The handler goes through each list in turn, and builds a third list consisting of the lines that the lists don't have in common. First, it uses a repeat control structure to scan each line in the pFirstList parameter. If the line doesn't also appear in the pSecondList parameter, the handler adds that line to a variable called tUncommon, prepending a "-" to the line with the && operator. (The && operator places a space between the "-" and the text of the line for better readability.) It also adds a return character so that the next line added will start on a new line.

repeat for each line tLine in pFirstList
	if tLine is not in pSecondList then 
		## include this line
		put "-" && tLine & return after tUncommon
	end if
end repeat

Next, the handler uses a similar repeat loop to scan each line in pSecondList. If the line isn't in the pFirstList, the handler adds the line to the tUncommon variable, prepending a "+" this time.

Returning the uncommon lines

Since the handler adds a return character to tUncommon after each uncommon line it finds, the last character of tUncommon is a trailing return. The handler deletes this trailing return and then returns the contents of the tUncommon variable.

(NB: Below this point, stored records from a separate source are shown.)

/-- 42_quantizer_scaler.md R131: the example; `A[63:32]` is ignored. -/
theorem test_quantS : run .quantS 0xFFFFFFFFC1574BC7 (withScale 10000)
    (fun s => s.result == 0xFFFFFFFFFFFDF260 && !s.sat) = true := by decide +kernel

/-- 42_quantizer_scaler.md R131: `+inf` gives `hi` and SAT. -/
theorem test_quantS_inf : run .quantS 0x7F800000 (withScale 10000)
    (fun s => s.result == 0x7FFFFFFFFFFFFFFF && s.sat) = true := by decide +kernel

/-- 42_quantizer_scaler.md R132: the example. -/
theorem test_quantD : run .quantD 0x40243EF9DB22D0E5 (withScale 10000)
    (fun s => s.result == 101230) = true := by decide +kernel

/-- 42_quantizer_scaler.md R132: 2.5 under TIES_EVEN. -/
theorem test_quantD_tie : run .quantD 0x4004000000000000 (withScale 1) (fun s => s.result == 2) = true := by
  decide +kernel

/-- 42_quantizer_scaler.md R134: the example. -/
theorem test_dequantS : run .dequantS (bits64 (-134560)) (withScale 10000)
    (fun s => s.result == 0x00000000C1574BC7) = true := by decide +kernel

/-- 42_quantizer_scaler.md R134: without a scale. -/
theorem test_dequantS_noScale : run .dequantS 1 State.reset (fun s => s.err && s.cause == 5) = true := by
  decide +kernel

/-- 42_quantizer_scaler.md R135: `q = 1`, SCALE = 3. -/
theorem test_dequantD : run .dequantD 1 (withScale 3) (fun s => s.result == 0x3FD5555555555555) = true := by
  decide +kernel

/-- 42_quantizer_scaler.md R135: `q = 2^63 - 1`, SCALE = 1. -/
theorem test_dequantD_large : run .dequantD 0x7FFFFFFFFFFFFFFF (withScale 1)
    (fun s => s.result == 0x43E0000000000000) = true := by decide +kernel

/-- 41_bit_width_estimator.md R111: the example. -/
theorem test_estClr : run .estClr 0 { State.reset with maxabs := 0x402AE978D4FDF3B6 }
    (fun s => s.maxabs == 0) = true := by decide

/-- 41_bit_width_estimator.md R112: the example. -/
theorem test_estAccS : run .estAccS 0xC1574BC7 State.reset (fun s => s.maxabs == 0x402AE978E0000000) = true := by
  decide +kernel

/-- 41_bit_width_estimator.md R112: a NaN faults and MAXABS stays. -/
theorem test_estAccS_nan : run .estAccS 0x7FC00000 State.reset
    (fun s => s.err && s.cause == 6 && s.maxabs == 0) = true := by decide +kernel

/-- 41_bit_width_estimator.md R113: the example (MAXABS = 12.345). -/
theorem test_estAccD : run .estAccD 0xC02AE978D4FDF3B6 { State.reset with maxabs := 0x4028B0A3D70A3D71 }
    (fun s => s.maxabs == 0x402AE978D4FDF3B6) = true := by decide +kernel

/-- 41_bit_width_estimator.md R113: `-0.0` changes nothing. -/
theorem test_estAccD_zero : run .estAccD 0x8000000000000000 State.reset (fun s => s.maxabs == 0) = true := by
  decide +kernel

/-- 41_bit_width_estimator.md R115: the example. -/
theorem test_estFinS : run .estFinS 0 { withScale 10000 with maxabs := 0x402AE978E0000000 }
    (fun s => s.bw == 19 && s.result == 19 && !s.sat) = true := by decide +kernel

/-- 41_bit_width_estimator.md R116: the example. -/
theorem test_estFinD : run .estFinD 0 { withScale 1000 with maxabs := 0x3FF0000000000000 }
    (fun s => s.bw == 11 && s.result == 11) = true := by decide +kernel

/-- 41_bit_width_estimator.md R116: MAXABS = 2^63 is above the maximum. -/
theorem test_estFinD_sat : run .estFinD 0 { withScale 1 with maxabs := 0x43E0000000000000 }
    (fun s => s.bw == 64 && s.sat) = true := by decide +kernel

/-- 41_bit_width_estimator.md R117: the example, and the widths 0 and 65. -/
theorem test_setbw : run .setbw 19 State.reset (fun s => s.bw == 19 && s.result == 0) = true := by decide

theorem test_setbw_bad : run .setbw 65 State.reset (fun s => s.cause == 7 && s.bw == 0) = true ∧
    run .setbw 0 State.reset (fun s => s.cause == 7) = true := by decide

/-- 43_bit_packer.md R151: every byte is 0, whatever reset left. -/
theorem test_bufclr : run .bufclr 0 State.reset
    (fun s => (List.range 16).all (fun i => s.bufByte i == 0)) = true := by decide

/-- 43_bit_packer.md R152: the example. -/
theorem test_setwcur : run .setwcur 76 State.reset (fun s => s.wcur == 76 && s.rcur == 0) = true := by decide

/-- 43_bit_packer.md R153: the example. -/
theorem test_pack : run .pack 101230 (zeroed 19)
    (fun s => s.bufByte 0 == 0x6E && s.bufByte 1 == 0x8B && s.bufByte 2 == 0x01 && s.bufByte 3 == 0 &&
      s.wcur == 19) = true := by decide +kernel

/-- 43_bit_packer.md R153: a field past the last bit faults and nothing moves. -/
theorem test_pack_bounds : run .pack 1 { zeroed 19 with wcur := 110 }
    (fun s => s.cause == 8 && s.wcur == 110) = true := by decide +kernel

/-- 44_bit_unpacker.md R171: any value is accepted. -/
theorem test_setrcur : run .setrcur 0xFFFFFFFFFFFFFFFF State.reset
    (fun s => s.rcur == 0xFFFFFFFFFFFFFFFF && !s.err) = true := by decide

/-- 44_bit_unpacker.md R172: the example. -/
theorem test_unpack : run .unpack 0
    { zeroed 19 with buf := Memory.set (Memory.set (Memory.set (Memory.zero 16) 0 0x6E) 1 0x8B) 2 0x01 }
    (fun s => s.result == 101230 && s.rcur == 19) = true := by decide +kernel

/-- 43_bit_packer.md R150: `Encode(3, -3) = 0b110`, and 44_bit_unpacker.md R170 undoes it. -/
theorem test_coding : encodeField 3 (-3) = 0b110 ∧ decodeField 3 0b110 = -3 := by decide

/-! The HOST and the assembler. -/

/-- 70_reset_and_hazards.md R235, 60_exceptions.md R204: a second CMD write, and one while ERR is 1. -/
theorem test_cmd_write :
    (pend 0x20 0).hostStep (.write 0 0x21) = { pend 0x20 0 with ovrn := true } ∧
    State.hostStep { State.reset with err := true } (.write 0 0x20) = { State.reset with err := true } := by decide

/-- 10_state.md R30: ERR and CAUSE together, SAT alone. -/
theorem test_status_write :
    State.hostStep { State.reset with err := true, cause := 5, sat := true } (.write 0x18 2) =
      { State.reset with sat := true } ∧
    State.hostStep { State.reset with err := true, cause := 5, sat := true } (.write 0x18 4) =
      { State.reset with err := true, cause := 5 } := by decide

/-- 10_state.md R37: PARAMS of the reference instance. -/
theorem test_params : State.reset.paramsWord = 0x0100004000000010 := by decide

/-- 20_memory.md R57: a 4-byte write and its lowest byte. -/
theorem test_bus_write :
    (State.reset.hostStep (.busWrite 0x1004 .four 0x01020304)).bufByte 4 = 0x04 ∧
    (State.reset.hostStep (.busWrite 0x1004 .four 0x01020304)).bufByte 7 = 0x01 := by decide

/-- 10_state.md R42, 20_memory.md R56: where a narrow access falls at a register, at a reserved offset, and
where it is misaligned. -/
theorem test_place :
    State.reset.place 0x010 .four = .irregular ∧ State.reset.place 0x058 .four = .vacant ∧
    State.reset.place 0x014 .four = .vacant ∧ State.reset.place 0x059 .four = .irregular ∧
    State.reset.place 0x059 .eight = .irregular ∧ State.reset.place 0x060 .eight = .reserved := by decide

/-- 30_encoding.md R79, R81: a floating literal of a binary32 command, and its turns. -/
theorem test_assemble : assembleLine 0 "quant.s -13.456 ; comment".toList =
    .ok [.host (.write 8 0xC1574BC7), .host (.write 0 0x2), .wait 0] := by decide +kernel

/-- 30_encoding.md R81, 70_reset_and_hazards.md R237: each line's `wait` has its own latency. -/
theorem test_assemble_latencies : assemble (fun n => 3 - n) ["bufclr".toList, "wait".toList] =
    .ok [.host (.write 0 0x20), .wait 3, .wait 2] := by decide +kernel

/-- 30_encoding.md R79: a floating literal for an integer reading. -/
theorem test_assemble_error : assembleLine 0 "pack 1.5".toList = .error .badLiteral := by decide +kernel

if last char of tUncommon is return then
	## strip trailing return
	delete last char of tUncommon
end if
return tUncommon

The uncommonLines function code

This function is added to the card script

function uncommonLines pFirstList, pSecondList
	local tUncommon
   
	## find lines in the first list but not the second list
	repeat for each line tLine in pFirstList
		if tLine is not in pSecondList then 
			## include this line
			put "-" && tLine & return after tUncommon
		end if
	end repeat
   
	## find lines in the second list but not the first list
	repeat for each line tLine in pSecondList
		if tLine is not in pFirstList then 
			## include this line
			put "+" && tLine & return after tUncommon
		end if
	end repeat
   
	if last char of tUncommon is return then
		## strip trailing return
		delete last char of tUncommon
	end if
	return tUncommon
end uncommonLines

A note on efficiency

To make this handler faster, we've used the repeat for each form of the repeat control structure. A more traditional way to write the first repeat loop would be like this:

repeat with x = 1 to the number of lines in pFirstList
	if line x of pFirstList is not in pSecondList then
		put "-" && line x of pFisrtList & return after tUncommon
	end if
end repeat

Many languages support this form of repeat loop, and Transcript does too: this form will work the same way as the one we used. However, the repeat for each form is much faster--depending on the circumstances, up to hundreds of times faster--than the repeat with x = start to end form.